#### Data
-- ==== Sys2Proof/Machine/Mem.lean ====
section
/-! DEFINITION. Physical memory (20 R293, R307, 21 R315), scratchpads (03 R46-R49), translation (20 R294-R301). -/

namespace Sys2Proof.Machine

/-! ### Bytes in one canonical form: addresses rising, no listed zero -/

/-- What an unlisted byte reads as: 0 (DESIGN CHOICE, log 4). -/
def Memory.blank : Byte := 0

def Memory.get (m : List Host.Cell) (k : Nat) : Byte := (lookupKey m k).getD Memory.blank
def Memory.put (m : List Host.Cell) (k : Nat) (b : Byte) : List Host.Cell :=
  if b = Memory.blank then dropKey m k else putKey m k b

/-- Keys rise strictly from lo. -/
def risingFrom {α : Type} : Nat → List (Nat × α) → Bool
  | _, [] => true
  | lo, (k, _) :: r => decide (lo ≤ k) && risingFrom (k + 1) r

/-- The canonical form of a memory. -/
def Memory.wf (m : List Host.Cell) : Bool := risingFrom 0 m && m.all (fun c => c.2 != Memory.blank)

def Memory.getN (m : List Host.Cell) (k n : Nat) : List Byte := (List.range n).map (fun i => Memory.get m (k + i))
def Memory.putList (m : List Host.Cell) (k : Nat) : List Byte → List Host.Cell
  | [] => m
  | b :: r => Memory.putList (Memory.put m k b) (k + 1) r

/-! ### Physical addresses (20 R293, 21 R324) -/

def hostBase : Nat := 2 ^ 48

/-- Device addresses that name memory: the home die below 12. -/
def paExists (pa : Nat) : Bool := pa < 12 * 2 ^ 36
/-- The home die of a device address. -/
def homeDie (pa : Nat) : Nat := pa / 2 ^ 36 % 16
def isFabric (pa : Nat) : Bool := pa / 2 ^ 46 == 2

/-- The version of the key in slot k of die d, if the slot is not empty (21 R314). -/
def State.keyVer (s : State) (d k : Nat) : Option Nat := lookupKey (s.die d).keys k

/-- The version of the key that a slot of the line's home die holds now (21 R315); 0 for a slot that was emptied. -/
def State.slotVer (s : State) (slot : Option Nat) (key : Nat) : Option Nat :=
  slot.map (fun k => (s.keyVer (homeDie key) k).getD 0)

/-- The slot has lost its first key since its die was cleared (21 R315): a line that nothing has written under a key reads
as any changed key shows it. -/
def State.slotChanged (s : State) (slot : Option Nat) (key : Nat) : Bool :=
  (slot.map (fun k => (s.die (homeDie key)).rekeyed.contains k)).getD false

/-- A byte of memory as an access under the key of a slot sees it: the decryption under another key than the line was
written under is a free value (21 R315, log 9). -/
def State.readByte (s : State) (slot : Option Nat) (key : Nat) : Byte :=
  match s.slotVer slot key, lookupKey s.lineKey (key / 64) with
  | some v, some w => if v = w then Memory.get s.mem key else Config.freeByte (Nat.pair key (Nat.pair v w))
  | some v, none =>
    if s.slotChanged slot key then Config.freeByte (Nat.pair key (Nat.pair v 0)) else Memory.get s.mem key
  | none, _ => Memory.get s.mem key

/-- A line that comes under another key: its other bytes are written back as that key shows them (R315). -/
def State.rekey (s : State) (slot : Option Nat) (key : Nat) : State :=
  match s.slotVer slot key with
  | none => s
  | some v =>
    let line := key / 64
    match lookupKey s.lineKey line with
    | some w =>
      if v = w then s else
      let bs := (List.range 64).map (fun i => s.readByte slot (line * 64 + i))
      { s with mem := Memory.putList s.mem (line * 64) bs, lineKey := putKey s.lineKey line v }
    | none =>
      let bs := (List.range 64).map (fun i => s.readByte slot (line * 64 + i))
      { s with mem := if s.slotChanged slot key then Memory.putList s.mem (line * 64) bs else s.mem
               lineKey := putKey s.lineKey line v }

def State.poisoned (s : State) (key : Nat) : Bool := hasNum s.memPoison (key / 8)

/-- Writes the masked bytes of the aligned unit at key. A whole unit of unmarked data clears the unit's poison, a
partial write leaves it, marked data sets it (20 R307). -/
def State.writeUnit (s : State) (slot : Option Nat) (key : Nat) (mask : BitVec 8) (data : BitVec 64) (poison : Bool) :
    State :=
  if mask = 0 then s else
  let s := s.rekey slot key
  let m := (List.range 8).foldl (fun m i => if bitOf mask i then Memory.put m (key + i) (byteAt data i) else m) s.mem
  let pz := if poison then addNum s.memPoison (key / 8)
    else if mask = BitVec.allOnes 8 then delNum s.memPoison (key / 8) else s.memPoison
  { s with mem := m, memPoison := pz }

/-- A device write to a host page: dropped and counted while the link is down (21 R319). -/
def State.writeOut (s : State) (host : Bool) (slot : Option Nat) (key : Nat) (mask : BitVec 8) (data : BitVec 64)
    (poison : Bool) : State :=
  if host && !s.linkUp then { s with hostDropped := s.hostDropped + 1 } else s.writeUnit slot key mask data poison

/-- A byte with its poison, as a device read sees it; host pages read poisoned while the link is down (R319). -/
def State.readOut (s : State) (host : Bool) (slot : Option Nat) (key : Nat) : Byte × Bool :=
  if host && !s.linkUp then (s.readByte slot key, true) else (s.readByte slot key, s.poisoned key)

/-! ### Scratchpads (03 R46-R48) -/

def spadBase : Nat := 0xFFFFFFF000000000
def stackWin : Nat := 0xFFFFFFF800000000
def engineSpad : Nat := 0xFFFFFFF400000000

def Seg.span (g : Seg) : Nat := roundPow2 g.size

/-- The segment whose span contains offset o. -/
def segAt (segs : List (Option Seg)) (o : Nat) : Option Seg :=
  (segs.filterMap id).find? (fun g => g.base ≤ o && o < g.base + g.span)

/-- The scratchpad byte that byte j of an access at offset o reaches; none in a gap or outside every span (R47). -/
def spadByte (segs : List (Option Seg)) (o j : Nat) : Option Nat :=
  match segAt segs o with
  | none => none
  | some g =>
    let u := (o - g.base + j) % g.span
    if u < g.size then
      some (g.base + (if g.swz = 0 then u else u ^^^ (u / 512 % 2 ^ g.swz) * 8))
    else none

def Tile.readSpad (t : Tile) (segs : List (Option Seg)) (o j : Nat) : Byte × Bool :=
  match spadByte segs o j with
  | none => (0, false)
  | some b => (Memory.get t.spad b, hasNum t.spadPoison (b / 8))

/-- Writes given bytes at offset o + j; poison as R307 states for each 8-byte unit. A scratchpad line carries no release tag
in debug mode (DESIGN CHOICE, log 62: 03 R61 names a line's tag and not where the line lies). -/
def Tile.writeSpad (t : Tile) (segs : List (Option Seg)) (o : Nat) (bs : List (Nat × Byte × Bool)) : Tile :=
  let cells := bs.filterMap (fun (j, b, p) => (spadByte segs o j).map (fun x => (x, b, p)))
  let sp := cells.foldl (fun m c => Memory.put m c.1 c.2.1) t.spad
  let units := cells.foldl (fun l c => addNum l (c.1 / 8)) []
  let pz := units.foldl (fun l u =>
    let here := cells.filter (fun c => c.1 / 8 == u)
    if here.any (fun c => c.2.2) then addNum l u
    else if (here.foldl (fun acc c => addNum acc c.1) []).length = 8 then delNum l u else l) t.spadPoison
  { t with spad := sp, spadPoison := pz }

/-! ### Translation (20 R294-R299) -/

/-- Who translates: each kind has its own cache (R298); `hw` is the hardware itself (saves, spills, host requests). -/
inductive Agent where
  | core (c : Nat) | copy (t : Nat) | builder (d : Nat) | relay (t : Nat) | enc (d : Nat) | hw
deriving DecidableEq, Repr

inductive AccKind where
  | read | write | fetch | atomic | exactRead
deriving DecidableEq, Repr

inductive XErr where
  | notPresent | cls (n : Nat)
deriving DecidableEq, Repr

/-- Where a virtual address leads: the key of the byte in `State.mem`, the slot of its encryption key (21 R314), host page,
page size exponent, fabric memory (21 R324). -/
structure Xlat where
  key : Nat
  slot : Option Nat
  host : Bool
  size : Nat := 16
  fab : Bool := false
deriving DecidableEq, Repr
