/-- Stores, and goes on. -/
def storeBytes (s : State) (a : Word) (l : List (Nat × Byte × Bool)) (rel : Option (BitVec 2)) (k : State → Act) : Act :=
  match s.storing a l rel with
  | .error x => x
  | .ok s => k s

/-- The access sizes of 05 R91 and 06 R123: bytes and sign extension. -/
def sizeBytes (sz : BitVec 3) : Nat := 2 ^ (sz.toNat / 2)

def extendLoad (n : Nat) (signed : Bool) (bs : List (Byte × Bool)) : Word :=
  let x := leNat (bs.map (·.1))
  if signed then (BitVec.ofNat (8 * n) x).signExtend 64 else BitVec.ofNat 64 x

def anyMark (bs : List (Byte × Bool)) : Bool := bs.any (·.2)

/-- The lines of an acquiring load's bytes leave the L1, so that no later load of the task goes back behind what it read
(03 R54: only a `.vol` or `.fg` load may be followed by an older value). -/
def State.dropRead (s : State) (key : Option Nat) (n : Nat) : State :=
  match key with
  | some key => s.dropLines (coreOf s.cur) [key, key + (n - 1)]
  | none => s

/-- A scope miss is counted, and in a scope-trap region traps, after the access (03 R61). -/
def scopeMissed (s : State) (a : Word) : Act :=
  let s := s.onMe (fun t => { t with smiss := t.smiss + 1 })
  if ((s.region s.me.rid).map Region.scopetrap).getD false then .trap s 0x0D a else .done s

/-- A scalar load of n bytes into S[d] (R123, R124). -/
def scalarLoad (s : State) (d : SReg) (a : Word) (n : Nat) (signed : Bool) (how : How) : Act :=
  memRoom s <| loadBytes s a (List.range n) how fun s bs key =>
    let s := s.addLoad [.s d (extendLoad n signed bs) (anyMark bs)]
    match how with
    | .acq sc =>
      let s := (s.acquire s.cur sc).dropRead key n
      if inDebug s s.cur && (key.map (scopeMiss s s.cur sc)).getD false then scopeMissed s a else .done s
    | _ => .done s

/-- A scalar store of the low n bytes of S[d] (R123, R124). -/
def scalarStore (s : State) (d : SReg) (a : Word) (n : Nat) (rel : Option (BitVec 2)) : Act :=
  let x := s.me.rd d
  let p := s.me.markS d
  memRoom s <| storeBytes s a ((List.range n).map (fun i => (i, byteAt x i, p))) rel .done

end Sys2Proof.Machine
end

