/-- An acquiring operation of a scope-trap region: the strand stays on it until it is performed, since the trap of a scope
miss is precise and comes after the access (03 R61). -/
def holdsFor (s : State) (o : BitVec 3) : Bool :=
  acqScope o != 0 && inDebug s s.cur && ((s.region s.me.rid).map Region.scopetrap).getD false

/-- The place of an atomic or exact operation on n bytes: alignment, translation and the write-owner check come before
the irrevocable act (R126); else what happens instead. -/
def State.homePlace (s : State) (a : Word) (n : Nat) (kind : AccKind) : Except Act (State × Xlat) :=
  if a.toNat % n ≠ 0 then .error (.trap s 6 a) else
  match s.xlatMine kind [a.toNat] with
  | (s, .error e) => .error (xlatFault s kind e)
  | (s, .ok m) =>
    match (if kind.writes then woRefused s s.me.rid 0 ((List.range n).map (a.toNat + ·)) else none) with
    | some va => .error (.trap s 0x0C (BitVec.ofNat 64 va))
    | none => .ok (s, placeOf m a.toNat)

/-- An operation leaves for its home, its destinations pending. -/
def State.sendHome (s : State) (h : HomeOp) (w : List RegWrite) : State :=
  let s := s.onMe (fun t => w.foldl Strand.pend t)
  { s with homeQ := s.homeQ ++ [h] }

/-- The operation goes to its home. `k` says what goes there for the place found. -/
def toHome (s : State) (a : Word) (n : Nat) (kind : AccKind) (o : BitVec 3) (irr : Bool)
    (k : State → Xlat → (State → HomeOp → Act) → Act) (w : List RegWrite) : Act :=
  match s.homePlace a n kind with
  | .error x => x
  | .ok (s, x) =>
    k s x fun s h =>
      let go : State → Act := fun s =>
        if holdsFor s o then .gone ((s.sendHome h w).onMe (fun t => { t with wait := .acquire })) else .done (s.sendHome h w)
      if irr then irrevocable s go else go s

/-- The operation of the current strand on the place x of address a, with ordering code o. -/
def homeOp (s : State) (kind : HomeKind) (a : Word) (x : Xlat) (v : Word) (m : Bool) (d e : SReg) (o : BitVec 3) : HomeOp :=
  { kind := kind, sid := s.cur, taskNo := s.me.taskNo, key := x.key, slot := x.slot, pid := s.pidOfRegion s.me.rid
    va := a.toNat, size := x.size, also := none, x := v, xMark := m, d := d, e := e, acq := acqScope o, rel := relScope o }

/-- The operation of an integer atomic on what its unit holds: the value to write, none for a `cas` that fails; and whether
the unit's own poison stays (R125). -/
def HomeKind.update (k : HomeKind) (old x : Word) : Option Word × Bool :=
  match k with
  | .amo op => (some (amoNew op old x), op != 8)
  | .cas e _ => (if old = e then some x else none, false)
  | _ => (none, false)

/-- The mark of the value an integer atomic returns: of its unit, and of its marked sources (R109, R125). -/
def HomeKind.marks (k : HomeKind) (unit x : Bool) : Bool :=
  unit || x || (match k with
    | .cas _ m => m
    | _ => false)

/-- An integer atomic in the scratchpad, performed by the tile (R126). -/
def spadAtomic (s : State) (d : SReg) (a : Word) (x : Word) (v : Bool) (kind : HomeKind) (o : BitVec 3) : Act :=
  if a.toNat % 8 ≠ 0 then .trap s 6 a else
  let off := a.toNat - spadBase
  if 0 < s.matrixOut s.cur || s.bankBusy s.cur off (List.range 8) then .stall s else
  irrevocable s fun s =>
    let segs := (s.myRegion.map Region.segs).getD []
    let t := s.tile (tileOf s.cur)
    let bs := (List.range 8).map (t.readSpad segs off)
    let old := leWord (bs.map (·.1))
    let (new, stays) := kind.update old x
    let s := match new with
      | some y => s.setTile (tileOf s.cur)
          (t.writeSpad segs off ((List.range 8).map (fun i => (i, byteAt y i, v || (anyMark bs && stays)))))
      | none => s
    let s := s.acquire s.cur (acqScope o)
    if d = 0 then .done s else .done (s.addLoad [.s d old (kind.marks (anyMark bs) v)])

/-- An integer atomic (R125, R126). -/
def amoAt (s : State) (d a b : SReg) (o : BitVec 3) (kind : HomeKind) : Act :=
  let t := s.me
  let addr := t.rd a
  memRoom s <|
  if (relScope o).isSome && s.writesOut s.cur then .stall s else
  match winOf addr.toNat addr.toNat with
  | .error c => .trap s c addr
  | .ok .stack => .trap s 0x0B addr
  | .ok .spad => spadAtomic s d addr (t.rd b) (t.markS b) kind o
  | .ok .glob =>
    toHome s addr 8 .atomic o true
      (fun s x k => k s (homeOp s kind addr x (t.rd b) (t.markS b) d 0 o)) [.s d 0 false]

def amoOp (s : State) (g : Guard) (d a b : SReg) (o : BitVec 3) (op : Nat) : Host.Outcome State Fault Refusal :=
  run s { g := g, ss := [d, a, b] } <| poisonS s [a] <|
    amoAt s d a b o (.amo op)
########
Problem description »
What are the lines, exactly as written above, from the line with "s with homeQ" to the line with "let t := s.tile (tileOf s.cur)", both included? Output only those.

Solution for this exercise »
  { s with homeQ := s.homeQ ++ [h] }

/-- The operation goes to its home. `k` says what goes there for the place found. -/
def toHome (s : State) (a : Word) (n : Nat) (kind : AccKind) (o : BitVec 3) (irr : Bool)
    (k : State → Xlat → (State → HomeOp → Act) → Act) (w : List RegWrite) : Act :=
  match s.homePlace a n kind with
  | .error x => x
  | .ok (s, x) =>
    k s x fun s h =>
      let go : State → Act := fun s =>
        if holdsFor s o then .gone ((s.sendHome h w).onMe (fun t => { t with wait := .acquire })) else .done (s.sendHome h w)
      if irr then irrevocable s go else go s

/-- The operation of the current strand on the place x of address a, with ordering code o. -/
def homeOp (s : State) (kind : HomeKind) (a : Word) (x : Xlat) (v : Word) (m : Bool) (d e : SReg) (o : BitVec 3) : HomeOp :=
  { kind := kind, sid := s.cur, taskNo := s.me.taskNo, key := x.key, slot := x.slot, pid := s.pidOfRegion s.me.rid
    va := a.toNat, size := x.size, also := none, x := v, xMark := m, d := d, e := e, acq := acqScope o, rel := relScope o }

/-- The operation of an integer atomic on what its unit holds: the value to write, none for a `cas` that fails; and whether
the unit's own poison stays (R125). -/
def HomeKind.update (k : HomeKind) (old x : Word) : Option Word × Bool :=
  match k with
  | .amo op => (some (amoNew op old x), op != 8)
  | .cas e _ => (if old = e then some x else none, false)
  | _ => (none, false)

/-- The mark of the value an integer atomic returns: of its unit, and of its marked sources (R109, R125). -/
def HomeKind.marks (k : HomeKind) (unit x : Bool) : Bool :=
  unit || x || (match k with
    | .cas _ m => m
    | _ => false)

/-- An integer atomic in the scratchpad, performed by the tile (R126). -/
def spadAtomic (s : State) (d : SReg) (a : Word) (x : Word) (v : Bool) (kind : HomeKind) (o : BitVec 3) : Act :=
  if a.toNat % 8 ≠ 0 then .trap s 6 a else
  let off := a.toNat - spadBase
  if 0 < s.matrixOut s.cur || s.bankBusy s.cur off (List.range 8) then .stall s else
  irrevocable s fun s =>
    let segs := (s.myRegion.map Region.segs).getD []
    let t := s.tile (tileOf s.cur)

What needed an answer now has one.